━━ TASK MATERIAL
-- ==== Sys2Proof/Machine/State.lean ====
section
/-! DEFINITION. The state of the GBE core as plain data, every piece the spec names (10_state.md) with the
collaborators' side of the interface (60_exceptions.md R360 to R366), the ways a step can stop, and the
state at power-on reset (10_state.md R47). -/

namespace Sys2Proof.Machine

/-- The register file of 10_state.md R20, with SP (R23) and PC (R26). -/
structure Regs where
  a : Byte
  f : Byte
  b : Byte
  c : Byte
  d : Byte
  e : Byte
  h : Byte
  l : Byte
  sp : Word
  pc : Addr
  deriving DecidableEq, Repr

/-- Why the engine locked (60_exceptions.md R320, R325). -/
inductive LockReason where
  | illegalOpcode
  deriving DecidableEq, Repr

/-- A fault record of 60_exceptions.md R325: reason, opcode byte, address of the opcode. -/
structure FaultRecord where
  reason : LockReason
  opcode : Byte
  address : Addr
  deriving DecidableEq, Repr

/-- The execution engine's hidden state (10_state.md R28 to R33). -/
structure Engine where
  ime : Bool
  imeScheduled : Bool
  halted : Bool
  haltBug : Bool
  locked : Bool
  refused : Bool
  faults : List FaultRecord
  deriving DecidableEq, Repr

/-- The interrupt controller (10_state.md R34, R35): IE, and the five stored bits of IF. -/
structure Irq where
  ie : Byte
  ifl : BitVec 5
  deriving DecidableEq, Repr

/-- The timer (10_state.md R36 to R41). DIV is the high byte of `sysCounter`; `tac` holds TAC[2:0]. -/
structure Timer where
  sysCounter : BitVec 16
  acc : Nat
  tima : Byte
  tma : Byte
  tac : BitVec 3
  deriving DecidableEq, Repr

/-- The video access mode of 20_memory.md R79, a value in 0 to 3. -/
inductive VideoMode where
  | mode0
  | mode1
  | mode2
  | mode3
  deriving DecidableEq, Repr

/-- What the collaborators and the host do around ONE step, within the footprint of 60_exceptions.md R362 to R366.
`joypad` and `serial` are host events before the step (R366); `dmaReads`, `dmaOam` and `dmaRequests` are the DMA
advance (R362, R363); `videoMode`, `vblank` and `stat` are the video advance (R364). Log entries 10 and 11. -/
structure StepInput where
  joypad : Bool
  serial : Bool
  dmaReads : List Addr
  dmaOam : List (Fin 160 × Byte)
  dmaRequests : BitVec 5
  videoMode : Option VideoMode
  vblank : Bool
  stat : Bool
  deriving DecidableEq, Repr

/-- The cartridge behind `CART.read` and `CART.write` (20_memory.md R75), a parameter (00_scope.md R6): the default
ROM-only cartridge, whose image lies in `mem`, or any other, known by its own state alone. Log entry 4. -/
inductive Cart where
  | romOnly
  | supplied (state : Nat)
  deriving DecidableEq, Repr

/-- The collaborators' side of the interface (10_state.md R45, 60_exceptions.md R360): the cartridge, the access mode
the video unit shows, the moves to come (one entry a step, none left: the quiet default of R364), the answers `EXT_IO`
gives next, the count of its free answers so far, and the bytes handed to `CART.write` and `EXT_IO.write`,
newest first. Log entries 4, 8, 9 and 10. -/
structure Collab where
  cart : Cart
  videoMode : VideoMode
  inputs : List StepInput
  extAnswers : List Byte
  extDrawn : Nat
  sent : List Host.Cell
  deriving DecidableEq, Repr

/-- The parameters of 00_scope.md R6 that a rule of the core or of its host reads; `memT` is `MEM_T`, the T-cycles of a byte
access (20_memory.md R65), and `mT` is `M_T`, those of a machine cycle (00_scope.md R12). Log entries 6 and 7. -/
structure Params where
  gen : Config.Gen
  haltBug : Bool
  accRotateZ : Config.AccRotateZ
  memT : Nat
  mT : Nat
  deriving DecidableEq, Repr

/-- The whole machine (10_state.md R45). `mem` holds the cartridge image, VRAM, WRAM, OAM and HRAM under
their own addresses, `bootRom` the boot overlay program. `cost` is the T-cycle count the last step returned
(60_exceptions.md R350) and `opAddr` the address of the opcode under execution (R351): log entry 12. -/
structure State where
  regs : Regs
  engine : Engine
  irq : Irq
  timer : Timer
  bootDisabled : Bool
  mem : List Host.Cell
  bootRom : List Host.Cell
  collab : Collab
  params : Params
  totalCycles : Nat
  cost : Nat
  opAddr : Addr
  deriving DecidableEq, Repr

/-- How a step can end in a fault. The source's fatal invariant violations are unreachable in the spec
(20_memory.md R69), so the only constructor is the dead branch R69 lets a model keep. -/
inductive Fault where
  /-- Raised by the step when the decoder refuses the very bytes it asked for, which cannot happen; safe, the
  machine only stops (20_memory.md R69, log entry 15). -/
  | invariantViolation
  deriving DecidableEq, Repr

/-- How a step can end in a refusal. -/
inductive Refusal where
  /-- Raised by an arm of `exec` whose instruction has no meaning yet; safe, nothing can be proved of the run. -/
  | notModelled (mnemonic : String)
  /-- Raised by STOP at the given opcode address (45_system.md R303); safe, no claim holds of a run that
  executes STOP (92_eei_decisions.md D24, log entry 13). -/
  | stopUnmodelled (address : Addr)
  /-- Raised by a step from a state whose `refused` mark is set (10_state.md R33); safe (log entry 14). -/
  | alreadyRefused
  deriving DecidableEq, Repr

/-- The state right after power-on reset (10_state.md R47). Where R47 leaves a value unspecified the model's log
names it: the registers and SP 0 (log entries 1 and 2), memory with nothing listed (log entries 3 to 5), the
parameters at their defaults (log entries 4, 6 and 7), the collaborators quiet (log entries 8 to 10). -/
def State.reset : State where
  regs := { a := 0, f := 0, b := 0, c := 0, d := 0, e := 0, h := 0, l := 0, sp := 0, pc := 0 }
  engine :=
    { ime := false, imeScheduled := false, halted := false, haltBug := false,
      locked := false, refused := false, faults := [] }
  irq := { ie := 0, ifl := 0 }
  timer := { sysCounter := 0, acc := 0, tima := 0, tma := 0, tac := 0 }
  bootDisabled := false
  mem := []
  bootRom := []
  collab :=
    { cart := .romOnly, videoMode := .mode0, inputs := [], extAnswers := [], extDrawn := 0, sent := [] }
  params := { gen := .dmg, haltBug := true, accRotateZ := .unchanged, memT := 4, mT := 4 }
  totalCycles := 0
  cost := 0
  opAddr := 0

end Sys2Proof.Machine
end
━━━━
### DIRECTIONS FOR THIS TASK
Could you restate all of the lines above without altering a single word?

### PROBLEM SOLUTION
-- ==== Sys2Proof/Machine/State.lean ====
section
/-! DEFINITION. The state of the GBE core as plain data, every piece the spec names (10_state.md) with the
collaborators' side of the interface (60_exceptions.md R360 to R366), the ways a step can stop, and the
state at power-on reset (10_state.md R47). -/

namespace Sys2Proof.Machine

/-- The register file of 10_state.md R20, with SP (R23) and PC (R26). -/
structure Regs where
  a : Byte
  f : Byte
  b : Byte
  c : Byte
  d : Byte
  e : Byte
  h : Byte
  l : Byte
  sp : Word
  pc : Addr
  deriving DecidableEq, Repr

/-- Why the engine locked (60_exceptions.md R320, R325). -/
inductive LockReason where
  | illegalOpcode
  deriving DecidableEq, Repr

/-- A fault record of 60_exceptions.md R325: reason, opcode byte, address of the opcode. -/
structure FaultRecord where
  reason : LockReason
  opcode : Byte
  address : Addr
  deriving DecidableEq, Repr

/-- The execution engine's hidden state (10_state.md R28 to R33). -/
structure Engine where
  ime : Bool
  imeScheduled : Bool
  halted : Bool
  haltBug : Bool
  locked : Bool
  refused : Bool
  faults : List FaultRecord
  deriving DecidableEq, Repr

/-- The interrupt controller (10_state.md R34, R35): IE, and the five stored bits of IF. -/
structure Irq where
  ie : Byte
  ifl : BitVec 5
  deriving DecidableEq, Repr

/-- The timer (10_state.md R36 to R41). DIV is the high byte of `sysCounter`; `tac` holds TAC[2:0]. -/
structure Timer where
  sysCounter : BitVec 16
  acc : Nat
  tima : Byte
  tma : Byte
  tac : BitVec 3
  deriving DecidableEq, Repr

/-- The video access mode of 20_memory.md R79, a value in 0 to 3. -/
inductive VideoMode where
  | mode0
  | mode1
  | mode2
  | mode3
  deriving DecidableEq, Repr

/-- What the collaborators and the host do around ONE step, within the footprint of 60_exceptions.md R362 to R366.
`joypad` and `serial` are host events before the step (R366); `dmaReads`, `dmaOam` and `dmaRequests` are the DMA
advance (R362, R363); `videoMode`, `vblank` and `stat` are the video advance (R364). Log entries 10 and 11. -/
structure StepInput where
  joypad : Bool
  serial : Bool
  dmaReads : List Addr
  dmaOam : List (Fin 160 × Byte)
  dmaRequests : BitVec 5
  videoMode : Option VideoMode
  vblank : Bool
  stat : Bool
  deriving DecidableEq, Repr

/-- The cartridge behind `CART.read` and `CART.write` (20_memory.md R75), a parameter (00_scope.md R6): the default
ROM-only cartridge, whose image lies in `mem`, or any other, known by its own state alone. Log entry 4. -/
inductive Cart where
  | romOnly
  | supplied (state : Nat)
  deriving DecidableEq, Repr

/-- The collaborators' side of the interface (10_state.md R45, 60_exceptions.md R360): the cartridge, the access mode
the video unit shows, the moves to come (one entry a step, none left: the quiet default of R364), the answers `EXT_IO`
gives next, the count of its free answers so far, and the bytes handed to `CART.write` and `EXT_IO.write`,
newest first. Log entries 4, 8, 9 and 10. -/
structure Collab where
  cart : Cart
  videoMode : VideoMode
  inputs : List StepInput
  extAnswers : List Byte
  extDrawn : Nat
  sent : List Host.Cell
  deriving DecidableEq, Repr

/-- The parameters of 00_scope.md R6 that a rule of the core or of its host reads; `memT` is `MEM_T`, the T-cycles of a byte
access (20_memory.md R65), and `mT` is `M_T`, those of a machine cycle (00_scope.md R12). Log entries 6 and 7. -/
structure Params where
  gen : Config.Gen
  haltBug : Bool
  accRotateZ : Config.AccRotateZ
  memT : Nat
  mT : Nat
  deriving DecidableEq, Repr

/-- The whole machine (10_state.md R45). `mem` holds the cartridge image, VRAM, WRAM, OAM and HRAM under
their own addresses, `bootRom` the boot overlay program. `cost` is the T-cycle count the last step returned
(60_exceptions.md R350) and `opAddr` the address of the opcode under execution (R351): log entry 12. -/
structure State where
  regs : Regs
  engine : Engine
  irq : Irq
  timer : Timer
  bootDisabled : Bool
  mem : List Host.Cell
  bootRom : List Host.Cell
  collab : Collab
  params : Params
  totalCycles : Nat
  cost : Nat
  opAddr : Addr
  deriving DecidableEq, Repr

/-- How a step can end in a fault. The source's fatal invariant violations are unreachable in the spec
(20_memory.md R69), so the only constructor is the dead branch R69 lets a model keep. -/
inductive Fault where
  /-- Raised by the step when the decoder refuses the very bytes it asked for, which cannot happen; safe, the
  machine only stops (20_memory.md R69, log entry 15). -/
  | invariantViolation
  deriving DecidableEq, Repr

/-- How a step can end in a refusal. -/
inductive Refusal where
  /-- Raised by an arm of `exec` whose instruction has no meaning yet; safe, nothing can be proved of the run. -/
  | notModelled (mnemonic : String)
  /-- Raised by STOP at the given opcode address (45_system.md R303); safe, no claim holds of a run that
  executes STOP (92_eei_decisions.md D24, log entry 13). -/
  | stopUnmodelled (address : Addr)
  /-- Raised by a step from a state whose `refused` mark is set (10_state.md R33); safe (log entry 14). -/
  | alreadyRefused
  deriving DecidableEq, Repr

/-- The state right after power-on reset (10_state.md R47). Where R47 leaves a value unspecified the model's log
names it: the registers and SP 0 (log entries 1 and 2), memory with nothing listed (log entries 3 to 5), the
parameters at their defaults (log entries 4, 6 and 7), the collaborators quiet (log entries 8 to 10). -/
def State.reset : State where
  regs := { a := 0, f := 0, b := 0, c := 0, d := 0, e := 0, h := 0, l := 0, sp := 0, pc := 0 }
  engine :=
    { ime := false, imeScheduled := false, halted := false, haltBug := false,
      locked := false, refused := false, faults := [] }
  irq := { ie := 0, ifl := 0 }
  timer := { sysCounter := 0, acc := 0, tima := 0, tma := 0, tac := 0 }
  bootDisabled := false
  mem := []
  bootRom := []
  collab :=
    { cart := .romOnly, videoMode := .mode0, inputs := [], extAnswers := [], extDrawn := 0, sent := [] }
  params := { gen := .dmg, haltBug := true, accRotateZ := .unchanged, memT := 4, mT := 4 }
  totalCycles := 0
  cost := 0
  opAddr := 0

end Sys2Proof.Machine
end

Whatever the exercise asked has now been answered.